--- Your instructions ---
If a line below includes the string "formed", copy it.

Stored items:
*****
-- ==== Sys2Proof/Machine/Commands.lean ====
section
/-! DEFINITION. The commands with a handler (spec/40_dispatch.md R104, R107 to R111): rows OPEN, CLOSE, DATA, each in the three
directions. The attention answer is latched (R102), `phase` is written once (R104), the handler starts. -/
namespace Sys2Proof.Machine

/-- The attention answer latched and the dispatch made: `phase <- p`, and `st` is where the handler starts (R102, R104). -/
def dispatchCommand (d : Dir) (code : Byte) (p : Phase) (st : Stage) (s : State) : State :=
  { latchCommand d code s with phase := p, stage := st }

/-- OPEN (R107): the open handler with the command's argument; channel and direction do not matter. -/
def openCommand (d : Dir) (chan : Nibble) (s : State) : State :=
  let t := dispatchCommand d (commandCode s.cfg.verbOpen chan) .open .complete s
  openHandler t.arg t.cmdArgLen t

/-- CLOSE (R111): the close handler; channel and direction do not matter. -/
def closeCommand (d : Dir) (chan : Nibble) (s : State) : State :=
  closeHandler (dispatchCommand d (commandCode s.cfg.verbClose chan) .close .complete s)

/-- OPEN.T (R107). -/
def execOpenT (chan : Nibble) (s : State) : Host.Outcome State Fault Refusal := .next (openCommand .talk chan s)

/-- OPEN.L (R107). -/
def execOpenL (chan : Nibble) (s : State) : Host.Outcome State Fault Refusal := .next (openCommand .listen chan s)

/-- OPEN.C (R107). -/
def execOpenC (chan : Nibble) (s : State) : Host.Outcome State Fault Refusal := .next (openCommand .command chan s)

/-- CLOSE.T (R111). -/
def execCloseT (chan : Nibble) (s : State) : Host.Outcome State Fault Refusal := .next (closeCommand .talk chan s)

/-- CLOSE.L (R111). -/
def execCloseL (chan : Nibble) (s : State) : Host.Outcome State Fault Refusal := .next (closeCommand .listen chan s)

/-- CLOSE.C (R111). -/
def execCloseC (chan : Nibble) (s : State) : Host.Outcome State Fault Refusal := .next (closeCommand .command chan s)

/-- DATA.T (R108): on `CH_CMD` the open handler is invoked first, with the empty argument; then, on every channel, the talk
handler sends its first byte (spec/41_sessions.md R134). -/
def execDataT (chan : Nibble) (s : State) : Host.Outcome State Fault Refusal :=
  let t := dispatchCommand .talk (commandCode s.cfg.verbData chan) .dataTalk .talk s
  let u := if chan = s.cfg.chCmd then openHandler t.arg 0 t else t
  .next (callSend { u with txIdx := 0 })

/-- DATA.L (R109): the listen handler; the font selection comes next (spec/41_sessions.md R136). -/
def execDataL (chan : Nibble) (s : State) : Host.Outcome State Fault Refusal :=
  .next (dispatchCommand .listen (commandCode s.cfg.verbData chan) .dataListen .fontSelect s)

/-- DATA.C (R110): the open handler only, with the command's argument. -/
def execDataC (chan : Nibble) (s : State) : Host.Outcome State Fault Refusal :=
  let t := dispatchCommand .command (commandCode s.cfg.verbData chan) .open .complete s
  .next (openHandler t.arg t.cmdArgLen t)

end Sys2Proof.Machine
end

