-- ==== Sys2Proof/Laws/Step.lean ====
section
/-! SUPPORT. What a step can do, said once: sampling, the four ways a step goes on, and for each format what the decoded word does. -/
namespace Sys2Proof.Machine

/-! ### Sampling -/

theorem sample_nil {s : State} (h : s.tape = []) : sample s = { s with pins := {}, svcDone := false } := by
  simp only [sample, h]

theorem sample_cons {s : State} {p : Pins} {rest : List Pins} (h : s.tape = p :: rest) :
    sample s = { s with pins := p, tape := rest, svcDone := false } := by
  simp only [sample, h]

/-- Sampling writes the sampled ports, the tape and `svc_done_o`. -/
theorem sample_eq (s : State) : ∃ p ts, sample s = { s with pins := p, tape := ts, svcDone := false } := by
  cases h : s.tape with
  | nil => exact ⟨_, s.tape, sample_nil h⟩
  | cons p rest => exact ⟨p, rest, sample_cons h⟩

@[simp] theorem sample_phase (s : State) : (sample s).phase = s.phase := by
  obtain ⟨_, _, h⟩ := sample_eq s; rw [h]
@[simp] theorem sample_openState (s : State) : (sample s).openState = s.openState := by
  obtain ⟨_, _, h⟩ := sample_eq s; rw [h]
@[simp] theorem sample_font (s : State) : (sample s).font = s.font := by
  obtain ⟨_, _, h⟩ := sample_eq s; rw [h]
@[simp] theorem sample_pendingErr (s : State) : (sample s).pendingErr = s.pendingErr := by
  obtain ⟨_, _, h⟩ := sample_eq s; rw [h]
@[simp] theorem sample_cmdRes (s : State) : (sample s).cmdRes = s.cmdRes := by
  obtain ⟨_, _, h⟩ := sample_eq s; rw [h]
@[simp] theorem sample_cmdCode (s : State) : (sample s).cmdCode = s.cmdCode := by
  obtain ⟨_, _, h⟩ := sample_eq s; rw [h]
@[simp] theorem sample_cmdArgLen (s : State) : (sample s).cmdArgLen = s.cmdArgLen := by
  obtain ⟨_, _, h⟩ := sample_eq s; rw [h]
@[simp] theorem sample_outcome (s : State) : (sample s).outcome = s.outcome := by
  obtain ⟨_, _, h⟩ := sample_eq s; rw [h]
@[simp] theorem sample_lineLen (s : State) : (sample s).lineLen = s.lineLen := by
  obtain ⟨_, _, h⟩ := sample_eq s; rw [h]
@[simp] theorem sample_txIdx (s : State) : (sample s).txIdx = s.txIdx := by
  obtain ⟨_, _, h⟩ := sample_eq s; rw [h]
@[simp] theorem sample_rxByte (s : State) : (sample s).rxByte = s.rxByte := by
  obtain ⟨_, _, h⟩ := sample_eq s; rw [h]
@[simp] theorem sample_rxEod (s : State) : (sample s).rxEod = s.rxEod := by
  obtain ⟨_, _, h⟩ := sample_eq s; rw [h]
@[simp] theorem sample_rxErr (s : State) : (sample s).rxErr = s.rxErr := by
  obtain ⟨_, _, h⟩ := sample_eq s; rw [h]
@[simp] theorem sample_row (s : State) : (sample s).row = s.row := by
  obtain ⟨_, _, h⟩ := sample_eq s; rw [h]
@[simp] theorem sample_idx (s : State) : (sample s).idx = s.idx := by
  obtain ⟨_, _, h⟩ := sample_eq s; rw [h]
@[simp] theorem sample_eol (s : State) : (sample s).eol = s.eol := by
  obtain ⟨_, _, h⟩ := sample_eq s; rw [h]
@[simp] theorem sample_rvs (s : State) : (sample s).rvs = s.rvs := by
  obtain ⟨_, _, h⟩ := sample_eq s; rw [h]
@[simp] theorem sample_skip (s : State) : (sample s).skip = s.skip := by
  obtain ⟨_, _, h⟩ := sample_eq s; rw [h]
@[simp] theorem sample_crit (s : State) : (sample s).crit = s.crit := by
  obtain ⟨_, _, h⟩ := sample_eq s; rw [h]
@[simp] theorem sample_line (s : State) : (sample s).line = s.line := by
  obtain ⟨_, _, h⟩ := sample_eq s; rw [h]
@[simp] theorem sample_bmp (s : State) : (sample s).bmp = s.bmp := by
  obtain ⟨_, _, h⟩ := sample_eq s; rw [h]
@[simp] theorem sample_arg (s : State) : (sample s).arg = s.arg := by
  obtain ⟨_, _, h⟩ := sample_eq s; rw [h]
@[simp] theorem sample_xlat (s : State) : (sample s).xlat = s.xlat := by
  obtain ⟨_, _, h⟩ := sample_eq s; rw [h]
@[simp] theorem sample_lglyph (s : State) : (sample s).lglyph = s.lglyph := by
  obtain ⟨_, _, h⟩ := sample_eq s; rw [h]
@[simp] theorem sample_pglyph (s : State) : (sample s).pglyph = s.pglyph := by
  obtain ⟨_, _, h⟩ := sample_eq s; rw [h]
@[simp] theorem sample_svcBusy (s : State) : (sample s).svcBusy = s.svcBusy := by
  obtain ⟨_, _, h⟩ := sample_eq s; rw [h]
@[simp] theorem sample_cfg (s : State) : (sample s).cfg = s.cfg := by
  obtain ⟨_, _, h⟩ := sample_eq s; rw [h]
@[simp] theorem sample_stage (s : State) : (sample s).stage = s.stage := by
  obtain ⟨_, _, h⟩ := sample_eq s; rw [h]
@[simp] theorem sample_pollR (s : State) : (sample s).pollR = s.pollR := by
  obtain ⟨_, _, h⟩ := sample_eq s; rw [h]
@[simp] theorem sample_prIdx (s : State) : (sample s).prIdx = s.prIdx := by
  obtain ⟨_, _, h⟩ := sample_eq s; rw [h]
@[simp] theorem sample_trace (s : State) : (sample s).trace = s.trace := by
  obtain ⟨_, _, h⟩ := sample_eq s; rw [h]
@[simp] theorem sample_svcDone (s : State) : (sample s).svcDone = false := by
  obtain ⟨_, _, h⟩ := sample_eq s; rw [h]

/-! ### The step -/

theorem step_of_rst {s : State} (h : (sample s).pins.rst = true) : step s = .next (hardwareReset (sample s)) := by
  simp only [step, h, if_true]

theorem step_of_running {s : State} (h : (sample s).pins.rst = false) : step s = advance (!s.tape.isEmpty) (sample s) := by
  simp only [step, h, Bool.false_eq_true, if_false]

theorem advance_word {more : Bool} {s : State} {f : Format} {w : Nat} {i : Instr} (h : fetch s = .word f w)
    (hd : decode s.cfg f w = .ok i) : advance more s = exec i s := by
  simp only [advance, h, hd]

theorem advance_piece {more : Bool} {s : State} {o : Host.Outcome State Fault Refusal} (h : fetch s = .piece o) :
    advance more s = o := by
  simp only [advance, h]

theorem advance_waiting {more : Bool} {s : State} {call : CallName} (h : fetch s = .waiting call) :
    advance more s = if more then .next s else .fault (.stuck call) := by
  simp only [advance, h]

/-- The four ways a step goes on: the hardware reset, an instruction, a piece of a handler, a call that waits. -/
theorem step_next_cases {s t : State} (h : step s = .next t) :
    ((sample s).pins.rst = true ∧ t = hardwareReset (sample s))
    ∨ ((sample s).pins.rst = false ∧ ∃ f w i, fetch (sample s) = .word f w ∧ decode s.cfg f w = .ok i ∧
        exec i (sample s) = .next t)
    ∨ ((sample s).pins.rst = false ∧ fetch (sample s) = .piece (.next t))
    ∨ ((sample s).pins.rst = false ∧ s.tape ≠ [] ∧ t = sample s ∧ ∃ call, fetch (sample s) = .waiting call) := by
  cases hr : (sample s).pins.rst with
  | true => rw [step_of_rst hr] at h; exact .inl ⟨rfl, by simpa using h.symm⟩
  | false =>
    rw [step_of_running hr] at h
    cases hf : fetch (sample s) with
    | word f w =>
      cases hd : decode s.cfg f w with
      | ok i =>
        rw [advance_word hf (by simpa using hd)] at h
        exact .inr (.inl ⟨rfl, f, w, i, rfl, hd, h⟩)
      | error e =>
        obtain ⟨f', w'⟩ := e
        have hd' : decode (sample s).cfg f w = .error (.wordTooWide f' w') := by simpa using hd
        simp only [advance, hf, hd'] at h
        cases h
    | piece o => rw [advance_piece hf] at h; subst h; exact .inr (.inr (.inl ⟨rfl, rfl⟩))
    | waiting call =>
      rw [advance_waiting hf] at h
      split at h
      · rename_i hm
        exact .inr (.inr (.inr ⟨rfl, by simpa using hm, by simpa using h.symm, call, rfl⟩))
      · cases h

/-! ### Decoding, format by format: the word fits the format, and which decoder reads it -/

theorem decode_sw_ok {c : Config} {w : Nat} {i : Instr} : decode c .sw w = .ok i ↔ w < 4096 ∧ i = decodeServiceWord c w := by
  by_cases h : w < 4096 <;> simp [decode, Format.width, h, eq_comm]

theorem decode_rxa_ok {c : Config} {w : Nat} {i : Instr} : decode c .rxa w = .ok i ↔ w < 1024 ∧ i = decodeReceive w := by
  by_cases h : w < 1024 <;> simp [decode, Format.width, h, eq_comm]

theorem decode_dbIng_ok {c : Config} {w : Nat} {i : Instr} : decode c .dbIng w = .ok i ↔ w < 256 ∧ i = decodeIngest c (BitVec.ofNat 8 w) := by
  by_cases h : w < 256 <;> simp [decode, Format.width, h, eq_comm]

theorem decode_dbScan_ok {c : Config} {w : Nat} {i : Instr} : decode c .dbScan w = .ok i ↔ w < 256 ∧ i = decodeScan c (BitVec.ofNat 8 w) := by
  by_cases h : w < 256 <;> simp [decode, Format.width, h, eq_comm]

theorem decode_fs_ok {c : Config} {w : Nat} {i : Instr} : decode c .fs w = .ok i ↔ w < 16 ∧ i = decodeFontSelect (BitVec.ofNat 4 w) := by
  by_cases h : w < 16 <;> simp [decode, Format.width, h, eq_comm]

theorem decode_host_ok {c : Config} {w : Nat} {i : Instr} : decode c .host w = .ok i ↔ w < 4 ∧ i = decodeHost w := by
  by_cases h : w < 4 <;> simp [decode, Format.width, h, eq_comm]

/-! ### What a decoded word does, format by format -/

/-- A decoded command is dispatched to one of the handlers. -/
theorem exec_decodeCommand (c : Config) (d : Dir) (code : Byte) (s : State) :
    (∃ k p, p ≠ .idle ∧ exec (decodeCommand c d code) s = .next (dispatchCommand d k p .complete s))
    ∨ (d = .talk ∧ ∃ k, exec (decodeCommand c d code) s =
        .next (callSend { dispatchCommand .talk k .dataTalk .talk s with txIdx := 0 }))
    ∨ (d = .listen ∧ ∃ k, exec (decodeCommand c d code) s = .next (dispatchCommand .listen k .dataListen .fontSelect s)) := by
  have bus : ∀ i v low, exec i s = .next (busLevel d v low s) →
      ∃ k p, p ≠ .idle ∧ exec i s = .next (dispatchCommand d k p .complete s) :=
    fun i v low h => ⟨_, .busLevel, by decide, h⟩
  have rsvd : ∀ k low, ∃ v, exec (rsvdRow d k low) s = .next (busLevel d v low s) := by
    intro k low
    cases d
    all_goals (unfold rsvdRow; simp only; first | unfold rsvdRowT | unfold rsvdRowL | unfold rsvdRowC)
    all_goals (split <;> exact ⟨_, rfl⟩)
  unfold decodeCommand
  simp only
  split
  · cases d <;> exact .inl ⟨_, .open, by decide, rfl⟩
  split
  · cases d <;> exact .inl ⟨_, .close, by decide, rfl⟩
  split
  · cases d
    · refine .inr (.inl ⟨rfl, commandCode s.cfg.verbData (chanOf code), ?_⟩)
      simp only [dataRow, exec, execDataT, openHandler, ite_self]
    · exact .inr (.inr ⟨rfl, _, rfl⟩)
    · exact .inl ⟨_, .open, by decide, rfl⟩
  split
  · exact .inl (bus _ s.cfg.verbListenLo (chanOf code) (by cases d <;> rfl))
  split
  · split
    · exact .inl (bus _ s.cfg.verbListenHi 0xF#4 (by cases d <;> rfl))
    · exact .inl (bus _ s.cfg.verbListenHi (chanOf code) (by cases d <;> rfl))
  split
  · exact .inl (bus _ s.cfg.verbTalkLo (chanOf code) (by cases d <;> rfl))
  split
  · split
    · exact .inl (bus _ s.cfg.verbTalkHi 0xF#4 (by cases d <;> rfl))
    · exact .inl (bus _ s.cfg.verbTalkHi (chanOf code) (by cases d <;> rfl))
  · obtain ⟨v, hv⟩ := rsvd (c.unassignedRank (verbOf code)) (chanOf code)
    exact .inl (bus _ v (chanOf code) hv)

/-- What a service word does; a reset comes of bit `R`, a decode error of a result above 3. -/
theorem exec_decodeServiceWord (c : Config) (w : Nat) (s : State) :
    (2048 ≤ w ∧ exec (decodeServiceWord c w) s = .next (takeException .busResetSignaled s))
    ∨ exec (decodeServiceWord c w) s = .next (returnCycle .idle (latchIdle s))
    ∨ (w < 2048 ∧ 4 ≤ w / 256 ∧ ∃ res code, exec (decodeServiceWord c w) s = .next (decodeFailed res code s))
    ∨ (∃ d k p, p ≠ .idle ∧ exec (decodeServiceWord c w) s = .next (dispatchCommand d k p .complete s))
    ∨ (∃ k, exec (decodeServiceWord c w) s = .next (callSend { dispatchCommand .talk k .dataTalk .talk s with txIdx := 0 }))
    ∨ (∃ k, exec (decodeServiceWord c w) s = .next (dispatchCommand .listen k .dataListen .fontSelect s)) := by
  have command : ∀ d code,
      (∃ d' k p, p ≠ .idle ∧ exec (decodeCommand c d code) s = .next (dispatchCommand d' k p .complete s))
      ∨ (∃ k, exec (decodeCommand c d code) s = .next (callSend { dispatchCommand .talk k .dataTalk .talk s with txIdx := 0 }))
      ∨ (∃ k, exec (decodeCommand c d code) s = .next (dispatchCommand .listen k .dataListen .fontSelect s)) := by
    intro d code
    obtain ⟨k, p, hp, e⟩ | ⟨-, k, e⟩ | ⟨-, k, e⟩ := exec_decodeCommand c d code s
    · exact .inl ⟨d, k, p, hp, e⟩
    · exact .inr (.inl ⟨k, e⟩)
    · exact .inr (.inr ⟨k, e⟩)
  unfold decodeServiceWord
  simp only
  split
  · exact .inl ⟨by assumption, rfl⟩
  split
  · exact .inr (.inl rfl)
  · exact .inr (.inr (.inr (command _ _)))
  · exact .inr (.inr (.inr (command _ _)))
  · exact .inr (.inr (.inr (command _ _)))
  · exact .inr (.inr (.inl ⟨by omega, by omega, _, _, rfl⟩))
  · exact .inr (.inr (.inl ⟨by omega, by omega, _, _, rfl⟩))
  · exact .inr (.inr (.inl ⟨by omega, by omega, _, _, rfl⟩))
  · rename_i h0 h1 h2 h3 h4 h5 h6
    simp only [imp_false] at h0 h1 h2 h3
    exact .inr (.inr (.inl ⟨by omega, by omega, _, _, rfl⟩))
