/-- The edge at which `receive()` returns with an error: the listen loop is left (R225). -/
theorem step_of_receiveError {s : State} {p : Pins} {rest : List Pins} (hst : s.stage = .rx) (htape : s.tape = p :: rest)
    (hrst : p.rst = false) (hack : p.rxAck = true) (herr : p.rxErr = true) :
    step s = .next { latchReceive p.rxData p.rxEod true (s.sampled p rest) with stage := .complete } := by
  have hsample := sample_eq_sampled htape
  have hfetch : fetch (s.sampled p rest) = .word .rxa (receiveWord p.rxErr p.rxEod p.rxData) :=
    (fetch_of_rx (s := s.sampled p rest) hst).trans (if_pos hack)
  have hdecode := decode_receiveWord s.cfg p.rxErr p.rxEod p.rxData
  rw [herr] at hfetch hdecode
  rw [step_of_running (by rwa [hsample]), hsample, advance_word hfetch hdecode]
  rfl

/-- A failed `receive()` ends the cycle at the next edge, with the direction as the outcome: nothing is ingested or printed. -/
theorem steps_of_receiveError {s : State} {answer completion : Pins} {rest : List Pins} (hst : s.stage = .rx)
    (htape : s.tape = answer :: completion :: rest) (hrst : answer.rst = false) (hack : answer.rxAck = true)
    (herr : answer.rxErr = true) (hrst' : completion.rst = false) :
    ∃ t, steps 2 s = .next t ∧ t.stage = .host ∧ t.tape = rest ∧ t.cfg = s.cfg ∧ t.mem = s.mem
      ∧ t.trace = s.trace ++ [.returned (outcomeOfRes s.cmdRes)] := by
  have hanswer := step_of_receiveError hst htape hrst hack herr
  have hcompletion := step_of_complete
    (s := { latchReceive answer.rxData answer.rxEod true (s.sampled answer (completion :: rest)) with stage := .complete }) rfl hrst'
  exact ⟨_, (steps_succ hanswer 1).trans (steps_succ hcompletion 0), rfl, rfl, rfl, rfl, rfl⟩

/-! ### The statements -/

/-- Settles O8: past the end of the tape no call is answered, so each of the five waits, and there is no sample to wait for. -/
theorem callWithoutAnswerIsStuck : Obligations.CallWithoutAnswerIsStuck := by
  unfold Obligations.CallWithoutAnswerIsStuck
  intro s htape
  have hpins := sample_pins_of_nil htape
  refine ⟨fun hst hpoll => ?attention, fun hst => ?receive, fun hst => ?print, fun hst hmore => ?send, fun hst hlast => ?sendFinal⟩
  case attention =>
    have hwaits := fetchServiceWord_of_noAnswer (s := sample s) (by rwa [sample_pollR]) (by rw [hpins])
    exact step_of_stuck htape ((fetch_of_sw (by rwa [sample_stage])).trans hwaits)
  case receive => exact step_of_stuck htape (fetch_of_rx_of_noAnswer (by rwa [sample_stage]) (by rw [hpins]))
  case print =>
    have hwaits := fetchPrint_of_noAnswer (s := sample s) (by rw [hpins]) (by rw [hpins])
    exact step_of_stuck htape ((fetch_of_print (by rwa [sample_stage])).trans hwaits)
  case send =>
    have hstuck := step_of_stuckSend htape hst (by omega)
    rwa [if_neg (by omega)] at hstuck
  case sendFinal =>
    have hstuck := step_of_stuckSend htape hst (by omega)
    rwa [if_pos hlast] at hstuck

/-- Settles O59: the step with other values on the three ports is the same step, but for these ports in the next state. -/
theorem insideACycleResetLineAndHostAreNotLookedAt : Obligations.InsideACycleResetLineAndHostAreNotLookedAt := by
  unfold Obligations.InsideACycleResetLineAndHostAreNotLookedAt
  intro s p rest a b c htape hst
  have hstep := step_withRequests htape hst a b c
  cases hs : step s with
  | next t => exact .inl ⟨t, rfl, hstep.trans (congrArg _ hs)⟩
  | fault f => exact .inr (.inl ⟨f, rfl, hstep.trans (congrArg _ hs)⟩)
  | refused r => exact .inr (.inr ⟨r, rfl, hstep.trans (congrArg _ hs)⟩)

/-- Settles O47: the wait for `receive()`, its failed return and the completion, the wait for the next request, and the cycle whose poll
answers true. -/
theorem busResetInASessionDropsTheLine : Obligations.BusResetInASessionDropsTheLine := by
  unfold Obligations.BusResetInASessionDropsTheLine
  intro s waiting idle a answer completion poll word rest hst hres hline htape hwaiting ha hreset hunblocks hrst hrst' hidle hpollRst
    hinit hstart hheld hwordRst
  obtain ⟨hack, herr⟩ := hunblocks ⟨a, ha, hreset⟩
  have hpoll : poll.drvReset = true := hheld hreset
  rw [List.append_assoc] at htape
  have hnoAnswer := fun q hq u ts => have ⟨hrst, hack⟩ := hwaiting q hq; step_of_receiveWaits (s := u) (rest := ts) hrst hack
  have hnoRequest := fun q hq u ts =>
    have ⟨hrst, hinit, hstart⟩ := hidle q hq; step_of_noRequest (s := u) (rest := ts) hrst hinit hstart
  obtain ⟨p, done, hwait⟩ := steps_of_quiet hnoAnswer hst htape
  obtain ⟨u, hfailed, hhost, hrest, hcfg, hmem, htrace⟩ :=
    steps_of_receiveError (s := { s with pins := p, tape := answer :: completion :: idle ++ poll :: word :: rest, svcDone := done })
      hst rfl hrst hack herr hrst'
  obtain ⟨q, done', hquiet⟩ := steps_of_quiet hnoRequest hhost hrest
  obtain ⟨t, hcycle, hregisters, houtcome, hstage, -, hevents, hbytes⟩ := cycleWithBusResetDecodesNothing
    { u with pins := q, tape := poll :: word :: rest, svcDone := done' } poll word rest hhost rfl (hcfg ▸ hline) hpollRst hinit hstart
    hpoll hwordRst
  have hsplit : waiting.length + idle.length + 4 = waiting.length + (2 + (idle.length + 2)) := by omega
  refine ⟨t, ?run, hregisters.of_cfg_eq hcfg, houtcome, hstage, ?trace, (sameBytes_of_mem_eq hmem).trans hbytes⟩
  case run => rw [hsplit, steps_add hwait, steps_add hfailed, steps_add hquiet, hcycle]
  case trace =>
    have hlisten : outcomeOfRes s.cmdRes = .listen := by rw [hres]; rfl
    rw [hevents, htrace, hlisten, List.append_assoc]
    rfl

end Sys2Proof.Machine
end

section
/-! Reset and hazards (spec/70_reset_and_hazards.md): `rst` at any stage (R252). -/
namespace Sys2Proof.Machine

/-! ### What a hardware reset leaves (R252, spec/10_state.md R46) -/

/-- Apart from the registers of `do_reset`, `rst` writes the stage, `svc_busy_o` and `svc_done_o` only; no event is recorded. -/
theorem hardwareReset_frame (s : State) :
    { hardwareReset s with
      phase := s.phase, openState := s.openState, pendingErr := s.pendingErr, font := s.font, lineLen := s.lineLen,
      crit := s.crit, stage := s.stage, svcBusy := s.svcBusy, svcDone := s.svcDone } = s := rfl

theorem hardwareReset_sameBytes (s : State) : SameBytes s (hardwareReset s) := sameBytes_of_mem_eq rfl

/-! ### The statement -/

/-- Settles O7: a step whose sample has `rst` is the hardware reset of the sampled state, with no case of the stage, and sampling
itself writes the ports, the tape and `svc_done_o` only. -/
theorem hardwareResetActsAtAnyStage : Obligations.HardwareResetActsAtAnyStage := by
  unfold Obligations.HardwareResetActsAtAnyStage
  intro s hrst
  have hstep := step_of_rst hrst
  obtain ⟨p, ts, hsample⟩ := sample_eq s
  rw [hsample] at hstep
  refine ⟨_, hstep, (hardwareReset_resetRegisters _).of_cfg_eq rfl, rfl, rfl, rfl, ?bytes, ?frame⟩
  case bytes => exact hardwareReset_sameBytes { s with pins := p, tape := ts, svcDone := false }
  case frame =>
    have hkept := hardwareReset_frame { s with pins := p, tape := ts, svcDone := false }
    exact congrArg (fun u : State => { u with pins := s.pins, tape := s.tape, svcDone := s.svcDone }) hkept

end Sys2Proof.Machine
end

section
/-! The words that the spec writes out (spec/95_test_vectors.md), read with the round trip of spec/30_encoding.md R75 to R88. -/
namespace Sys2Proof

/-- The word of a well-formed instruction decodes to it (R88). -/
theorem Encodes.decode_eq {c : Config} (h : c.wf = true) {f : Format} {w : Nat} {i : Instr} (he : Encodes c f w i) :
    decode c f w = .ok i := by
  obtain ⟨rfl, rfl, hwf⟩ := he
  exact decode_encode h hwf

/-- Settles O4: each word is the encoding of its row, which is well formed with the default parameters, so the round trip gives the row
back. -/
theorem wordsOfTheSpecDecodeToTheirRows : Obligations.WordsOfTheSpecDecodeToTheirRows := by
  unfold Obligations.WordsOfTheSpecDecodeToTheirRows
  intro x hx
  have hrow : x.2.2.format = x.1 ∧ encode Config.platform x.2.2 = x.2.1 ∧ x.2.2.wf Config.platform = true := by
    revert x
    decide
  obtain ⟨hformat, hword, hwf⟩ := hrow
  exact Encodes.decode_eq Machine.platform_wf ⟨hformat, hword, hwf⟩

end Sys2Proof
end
*****
--- Solved problem ---
/-- The word of a well-formed instruction decodes to it (R88). -/
/-- Settles O4: each word is the encoding of its row, which is well formed with the default parameters, so the round trip gives the row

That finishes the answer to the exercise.